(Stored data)
··········
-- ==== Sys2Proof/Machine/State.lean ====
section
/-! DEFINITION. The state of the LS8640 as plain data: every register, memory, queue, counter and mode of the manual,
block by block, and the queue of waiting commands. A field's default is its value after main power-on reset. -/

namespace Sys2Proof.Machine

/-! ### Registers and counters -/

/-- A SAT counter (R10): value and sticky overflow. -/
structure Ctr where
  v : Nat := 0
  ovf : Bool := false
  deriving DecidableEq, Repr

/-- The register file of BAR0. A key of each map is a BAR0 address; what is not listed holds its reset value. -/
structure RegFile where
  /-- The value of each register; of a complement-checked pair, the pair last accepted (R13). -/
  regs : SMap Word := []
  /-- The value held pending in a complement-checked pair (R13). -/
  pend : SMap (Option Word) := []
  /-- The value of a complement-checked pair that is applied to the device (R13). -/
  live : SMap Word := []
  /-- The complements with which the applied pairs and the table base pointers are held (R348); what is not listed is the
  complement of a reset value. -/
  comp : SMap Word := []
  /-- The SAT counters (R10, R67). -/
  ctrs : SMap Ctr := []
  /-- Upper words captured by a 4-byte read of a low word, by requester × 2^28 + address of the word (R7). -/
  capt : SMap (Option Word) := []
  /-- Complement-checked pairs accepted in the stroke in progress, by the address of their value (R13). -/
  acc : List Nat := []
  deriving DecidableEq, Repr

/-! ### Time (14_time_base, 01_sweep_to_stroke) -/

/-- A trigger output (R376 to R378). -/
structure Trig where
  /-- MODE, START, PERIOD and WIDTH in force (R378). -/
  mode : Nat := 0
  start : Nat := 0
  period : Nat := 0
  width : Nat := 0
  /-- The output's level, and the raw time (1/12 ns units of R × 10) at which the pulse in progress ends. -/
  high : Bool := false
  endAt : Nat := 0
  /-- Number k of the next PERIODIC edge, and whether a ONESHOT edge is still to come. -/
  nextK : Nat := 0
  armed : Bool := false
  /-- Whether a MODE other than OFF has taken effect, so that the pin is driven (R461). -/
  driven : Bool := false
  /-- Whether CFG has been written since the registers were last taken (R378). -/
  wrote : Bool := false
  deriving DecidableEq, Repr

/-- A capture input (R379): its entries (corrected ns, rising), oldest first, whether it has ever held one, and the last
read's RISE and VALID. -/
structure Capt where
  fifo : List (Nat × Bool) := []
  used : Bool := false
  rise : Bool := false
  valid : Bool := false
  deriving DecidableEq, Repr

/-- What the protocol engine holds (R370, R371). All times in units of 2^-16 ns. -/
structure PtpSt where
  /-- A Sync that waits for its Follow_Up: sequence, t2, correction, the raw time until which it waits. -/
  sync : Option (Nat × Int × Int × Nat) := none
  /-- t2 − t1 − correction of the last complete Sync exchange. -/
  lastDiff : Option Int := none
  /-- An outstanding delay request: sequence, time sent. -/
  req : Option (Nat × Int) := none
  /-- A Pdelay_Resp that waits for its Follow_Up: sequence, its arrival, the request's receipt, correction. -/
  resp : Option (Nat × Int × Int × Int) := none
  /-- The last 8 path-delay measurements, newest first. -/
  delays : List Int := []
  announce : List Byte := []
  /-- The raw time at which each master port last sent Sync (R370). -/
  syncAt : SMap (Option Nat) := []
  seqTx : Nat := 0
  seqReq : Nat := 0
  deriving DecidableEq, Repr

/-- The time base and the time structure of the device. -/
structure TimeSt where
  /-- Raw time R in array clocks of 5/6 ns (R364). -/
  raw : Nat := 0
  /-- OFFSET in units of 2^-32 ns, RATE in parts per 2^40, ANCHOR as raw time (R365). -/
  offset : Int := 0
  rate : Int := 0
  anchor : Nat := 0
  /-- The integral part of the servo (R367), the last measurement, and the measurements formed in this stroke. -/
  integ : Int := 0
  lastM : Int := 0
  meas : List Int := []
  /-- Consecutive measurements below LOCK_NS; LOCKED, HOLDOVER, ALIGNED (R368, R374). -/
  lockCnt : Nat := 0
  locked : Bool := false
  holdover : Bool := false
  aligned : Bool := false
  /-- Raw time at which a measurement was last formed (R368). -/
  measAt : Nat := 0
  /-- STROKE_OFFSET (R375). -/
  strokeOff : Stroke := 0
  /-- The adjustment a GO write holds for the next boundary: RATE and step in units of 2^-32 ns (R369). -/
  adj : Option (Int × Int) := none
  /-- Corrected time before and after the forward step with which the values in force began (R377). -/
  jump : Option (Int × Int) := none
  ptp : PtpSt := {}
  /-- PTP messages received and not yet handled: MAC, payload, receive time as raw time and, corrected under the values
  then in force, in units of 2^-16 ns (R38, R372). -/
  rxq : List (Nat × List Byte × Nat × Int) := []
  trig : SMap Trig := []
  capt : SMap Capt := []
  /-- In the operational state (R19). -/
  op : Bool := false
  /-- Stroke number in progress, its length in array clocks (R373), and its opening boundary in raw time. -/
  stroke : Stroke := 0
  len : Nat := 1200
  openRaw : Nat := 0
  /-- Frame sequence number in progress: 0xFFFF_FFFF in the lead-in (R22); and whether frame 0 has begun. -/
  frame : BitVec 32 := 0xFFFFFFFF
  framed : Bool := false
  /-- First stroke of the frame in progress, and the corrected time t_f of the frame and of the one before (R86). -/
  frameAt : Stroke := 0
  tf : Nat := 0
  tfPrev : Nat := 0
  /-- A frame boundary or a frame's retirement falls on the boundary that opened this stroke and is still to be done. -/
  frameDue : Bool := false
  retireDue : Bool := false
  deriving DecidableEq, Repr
··········
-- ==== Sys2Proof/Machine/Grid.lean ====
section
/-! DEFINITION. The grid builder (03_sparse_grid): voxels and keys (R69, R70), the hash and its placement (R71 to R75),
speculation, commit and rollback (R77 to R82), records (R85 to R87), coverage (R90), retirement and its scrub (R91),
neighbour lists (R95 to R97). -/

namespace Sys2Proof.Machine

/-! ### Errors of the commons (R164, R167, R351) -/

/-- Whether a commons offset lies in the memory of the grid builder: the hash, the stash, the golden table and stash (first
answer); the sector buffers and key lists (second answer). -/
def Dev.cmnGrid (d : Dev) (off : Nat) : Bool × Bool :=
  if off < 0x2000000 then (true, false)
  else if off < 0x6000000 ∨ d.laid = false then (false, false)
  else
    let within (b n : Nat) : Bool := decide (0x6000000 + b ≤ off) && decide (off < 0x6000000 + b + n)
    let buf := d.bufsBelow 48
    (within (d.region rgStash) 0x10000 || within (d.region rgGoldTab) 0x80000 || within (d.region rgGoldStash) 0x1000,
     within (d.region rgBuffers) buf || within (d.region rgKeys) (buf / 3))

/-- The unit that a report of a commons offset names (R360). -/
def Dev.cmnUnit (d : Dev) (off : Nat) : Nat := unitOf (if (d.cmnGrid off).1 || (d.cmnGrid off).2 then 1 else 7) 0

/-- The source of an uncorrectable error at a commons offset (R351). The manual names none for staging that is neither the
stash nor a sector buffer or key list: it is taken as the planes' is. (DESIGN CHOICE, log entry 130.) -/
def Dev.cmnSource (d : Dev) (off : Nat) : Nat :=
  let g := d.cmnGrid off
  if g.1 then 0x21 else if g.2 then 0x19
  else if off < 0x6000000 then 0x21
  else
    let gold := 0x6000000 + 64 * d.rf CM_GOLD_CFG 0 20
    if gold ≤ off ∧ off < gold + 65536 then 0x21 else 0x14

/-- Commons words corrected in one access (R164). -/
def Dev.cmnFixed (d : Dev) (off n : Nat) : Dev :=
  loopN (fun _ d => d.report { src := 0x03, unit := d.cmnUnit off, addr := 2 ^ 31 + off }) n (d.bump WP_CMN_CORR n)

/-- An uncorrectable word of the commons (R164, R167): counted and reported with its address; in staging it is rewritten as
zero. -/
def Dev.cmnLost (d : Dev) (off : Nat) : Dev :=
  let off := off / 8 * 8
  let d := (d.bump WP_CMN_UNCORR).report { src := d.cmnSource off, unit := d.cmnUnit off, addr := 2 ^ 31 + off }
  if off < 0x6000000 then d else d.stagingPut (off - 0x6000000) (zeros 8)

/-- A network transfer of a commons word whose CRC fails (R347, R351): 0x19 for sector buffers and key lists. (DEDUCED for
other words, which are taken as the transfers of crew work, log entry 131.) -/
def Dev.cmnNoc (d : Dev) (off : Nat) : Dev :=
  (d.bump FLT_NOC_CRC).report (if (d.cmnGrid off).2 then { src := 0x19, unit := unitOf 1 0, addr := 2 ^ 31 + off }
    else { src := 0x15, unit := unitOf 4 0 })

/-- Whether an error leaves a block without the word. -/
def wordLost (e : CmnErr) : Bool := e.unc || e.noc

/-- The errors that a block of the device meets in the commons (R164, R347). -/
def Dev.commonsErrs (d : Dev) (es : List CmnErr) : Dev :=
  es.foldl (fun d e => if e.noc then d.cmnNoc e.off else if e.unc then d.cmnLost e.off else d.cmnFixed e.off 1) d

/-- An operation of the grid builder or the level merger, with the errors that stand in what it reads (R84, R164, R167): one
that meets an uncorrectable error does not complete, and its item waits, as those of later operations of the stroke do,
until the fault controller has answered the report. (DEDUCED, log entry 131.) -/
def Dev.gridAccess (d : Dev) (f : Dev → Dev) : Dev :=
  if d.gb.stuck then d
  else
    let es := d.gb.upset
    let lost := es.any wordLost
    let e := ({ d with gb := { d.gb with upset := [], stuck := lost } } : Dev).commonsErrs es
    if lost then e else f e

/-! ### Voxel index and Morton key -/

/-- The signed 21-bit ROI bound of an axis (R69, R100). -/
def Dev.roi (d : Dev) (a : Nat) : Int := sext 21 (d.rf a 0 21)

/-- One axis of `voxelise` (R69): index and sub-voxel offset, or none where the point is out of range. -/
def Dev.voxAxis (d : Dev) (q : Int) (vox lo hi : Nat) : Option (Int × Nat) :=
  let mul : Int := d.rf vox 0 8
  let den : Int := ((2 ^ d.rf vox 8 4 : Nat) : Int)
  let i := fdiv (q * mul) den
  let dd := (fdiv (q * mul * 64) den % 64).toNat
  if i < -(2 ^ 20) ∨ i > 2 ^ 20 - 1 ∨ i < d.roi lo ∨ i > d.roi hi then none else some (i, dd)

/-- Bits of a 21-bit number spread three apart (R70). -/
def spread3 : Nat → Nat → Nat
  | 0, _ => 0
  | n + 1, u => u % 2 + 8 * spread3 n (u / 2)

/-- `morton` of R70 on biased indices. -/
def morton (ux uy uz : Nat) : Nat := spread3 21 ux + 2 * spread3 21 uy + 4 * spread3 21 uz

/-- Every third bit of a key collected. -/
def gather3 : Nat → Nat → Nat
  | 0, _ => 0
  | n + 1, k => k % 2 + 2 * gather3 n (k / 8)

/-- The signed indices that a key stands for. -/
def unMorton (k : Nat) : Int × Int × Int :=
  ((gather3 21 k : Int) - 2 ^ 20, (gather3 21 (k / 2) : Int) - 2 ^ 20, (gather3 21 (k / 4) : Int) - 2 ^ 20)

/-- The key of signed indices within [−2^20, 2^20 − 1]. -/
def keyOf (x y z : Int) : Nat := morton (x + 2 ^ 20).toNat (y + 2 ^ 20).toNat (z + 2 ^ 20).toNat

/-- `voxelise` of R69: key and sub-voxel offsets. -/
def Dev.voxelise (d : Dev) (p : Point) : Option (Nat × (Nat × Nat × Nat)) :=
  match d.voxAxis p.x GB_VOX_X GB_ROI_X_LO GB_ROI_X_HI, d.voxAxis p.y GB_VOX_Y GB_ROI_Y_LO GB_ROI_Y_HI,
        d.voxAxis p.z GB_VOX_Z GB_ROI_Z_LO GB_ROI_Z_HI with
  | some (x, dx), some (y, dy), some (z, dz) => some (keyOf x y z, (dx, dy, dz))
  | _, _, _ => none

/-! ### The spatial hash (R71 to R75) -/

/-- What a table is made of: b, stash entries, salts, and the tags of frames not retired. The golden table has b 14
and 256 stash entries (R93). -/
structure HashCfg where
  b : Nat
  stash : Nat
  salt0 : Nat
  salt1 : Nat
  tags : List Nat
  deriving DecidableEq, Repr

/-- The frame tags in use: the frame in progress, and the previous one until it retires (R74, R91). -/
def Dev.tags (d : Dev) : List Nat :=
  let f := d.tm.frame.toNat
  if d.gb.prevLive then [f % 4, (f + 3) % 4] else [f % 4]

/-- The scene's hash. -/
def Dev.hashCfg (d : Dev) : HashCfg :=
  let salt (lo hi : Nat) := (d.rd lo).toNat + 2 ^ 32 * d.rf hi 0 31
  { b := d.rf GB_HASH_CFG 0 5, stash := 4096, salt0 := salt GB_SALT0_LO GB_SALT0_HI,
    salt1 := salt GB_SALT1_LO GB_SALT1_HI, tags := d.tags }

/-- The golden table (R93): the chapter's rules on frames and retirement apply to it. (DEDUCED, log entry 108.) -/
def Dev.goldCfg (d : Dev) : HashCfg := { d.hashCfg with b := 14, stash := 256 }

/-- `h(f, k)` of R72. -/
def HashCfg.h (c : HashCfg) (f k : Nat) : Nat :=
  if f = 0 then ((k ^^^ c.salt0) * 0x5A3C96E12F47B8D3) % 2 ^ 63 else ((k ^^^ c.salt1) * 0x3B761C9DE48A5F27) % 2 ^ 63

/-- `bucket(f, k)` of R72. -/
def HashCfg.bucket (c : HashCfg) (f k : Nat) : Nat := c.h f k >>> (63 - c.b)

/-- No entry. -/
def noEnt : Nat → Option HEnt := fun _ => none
··········
Could you state how many lines above include the word "each"? Reply with that number alone.

3